'EU migrant risks’ Romanians are EIGHT times more likely to be jailed as Britons

ROMANIAN Immigrants are eight times more likely to be jailed in the UK than Britons, official figures have revealed.

Man in handcuffs and Constantin AlexandroaiaGETTY/SWNS

Constantin Alexandroaia was arrested for blowing up cash machines

Of the 126,000 Romanians living in Britain, 760 are in prison, according to the Ministry of Justice.

By contrast of the 617,000 Poles living in the UK, only 573 are in jail. One prisoner in eight is a foreign national – a proportion that has doubled in the 10 years since mass immigration from eastern Europe.

The latest statistics cover the period from October 2013 to March 2014, during which restrictions were lifted on Romanian and Bulgarian migrants.

A breakdown of the figures for jails in England and Wales show that Romanians, Albanians and Lithuanians are all proportionately more likely to be jailed than native Britons.

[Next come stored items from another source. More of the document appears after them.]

-- ==== Sys2Proof/Machine/Step.lean ====
section
/-! DEFINITION. One step of the whole machine, and how an opcode-table word is placed where the next step runs it. -/

namespace Sys2Proof.Machine

/-- The controller's step: the microprogram row `st` selects (R80). -/
def controllerStep (s : State) : Host.Outcome State Fault Refusal := exec s.st.instr s

/-- A foreign access: the row its transaction decodes to under the DLAB of the moment (R77, R78). -/
def foreignStep (a : ForeignAccess) (s : State) : Host.Outcome State Fault Refusal :=
  match foreignRequest a s with
  | .ok x => exec (decodeXact s.dlab x) s
  | .error why => .refused why

/-- One move: the next one in `moves` is made; with none left the controller moves (R7, R61). -/
def moveStep (s : State) : Host.Outcome State Fault Refusal :=
  match s.moves with
  | [] => controllerStep s
  | .controller :: rest => controllerStep { s with moves := rest }
  | .offer w :: rest => .next (hostOffer w { s with moves := rest })
  | .take :: rest => .next (hostTake { s with moves := rest })
  | .env e :: rest => .next (deviceStep e { s with moves := rest })
  | .reset :: rest => .next (controllerReset { s with moves := rest })

/-- One step: an agent's move. A foreign request placed at the window before the run is served first, once, and is then
gone; no step places another (R7, R213). -/
def step (s : State) : Host.Outcome State Fault Refusal :=
  match s.foreign with
  | none => moveStep s
  | some a => foreignStep a { s with foreign := none }

/-- Places a command word at the head of the command port of an idle controller whose turn it is. A CREATE is within the
premise of the run exactly when its operand is `DEV_BASE` (R59), which is open: it is the operand wherever a window
fits there (assumption 19). -/
def State.withCommand (s : State) (w : Nat) : State :=
  let arg := cmdArg s.params.addrWidth w
  { s with
    st := .idle
    port := w :: s.port
    moves := .controller :: s.moves
    foreign := none
    params := if cmdOp w = .create ∧ windowPassesTop s.params.addrWidth arg = false
      then { s.params with devBase := arg } else s.params }

/-- Places the controller in a sequencer state with its turn next. A state other than IDLE is entered only under an
accepted CREATE of the device's window, so `base` is the device's (assumption 19). -/
def State.withSeqState (s : State) (st : SeqState) : State :=
  { s with st := st, base := s.params.devBase, moves := .controller :: s.moves, foreign := none }

/-- Places a foreign request at the device's window, with the controller idle. -/
def State.withAccess (s : State) (x : XactWord) : State :=
  { s with
    st := .idle
    foreign := some {
      req := {
        write := xactRw x
        addr := effAddr s.params.addrWidth s.params.devBase (xactOff x)
        wdata := xactData x }
      size := 1 } }

/-- `s` with an opcode-table word placed so that the next step runs its instruction; a number that is no word of its
format leaves `s` as it is. -/
def State.withFetchWord (s : State) (nbits w : Nat) : State :=
  match tableFormat nbits w with
  | .cmd => if w < 2 ^ (s.params.addrWidth + 2) then s.withCommand w else s
  | .seq =>
      match seqStateOf w with
      | some st => s.withSeqState st
      | none => s
  | .xact => if w < 2 ^ 12 then s.withAccess (BitVec.ofNat _ w) else s

end Sys2Proof.Machine
end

Tory MP Philip Davies, who obtained the figures, called them “staggering and unacceptable”.

He said: “This lays bare that free movement in the EU also means free movement of criminals. We are unnecessarily opening our borders to lots of people to commit crimes, who create unnecessary victims of crime in the UK. That is why we would be better off outside the EU.”

Lord Green, the chairman of Migration Watch, added: “These statistics strengthen the case for tightening the arrangements within the EU for the removal of convicted criminals to their country of origin.”

The majority of prisoners are British – 34,168 out of a jail population of 39,773. The most likely foreigners to be jailed were Vietnamese or Albanians with more than one per cent of their populations in prison. Separate data from police forces shows that 11,000 Romanians are arrested each year, most for shoplifting.

The figure represents two percent of all arrests even though Romanians make up only 0.2 per cent of the population.

In December last year, Romanian Constantin Alexandroaia, 33, was jailed for blowing up three cash machines in the Midlands by forcing explosive gas into them and stealing £27,000. They were the first raids of their kind in the UK.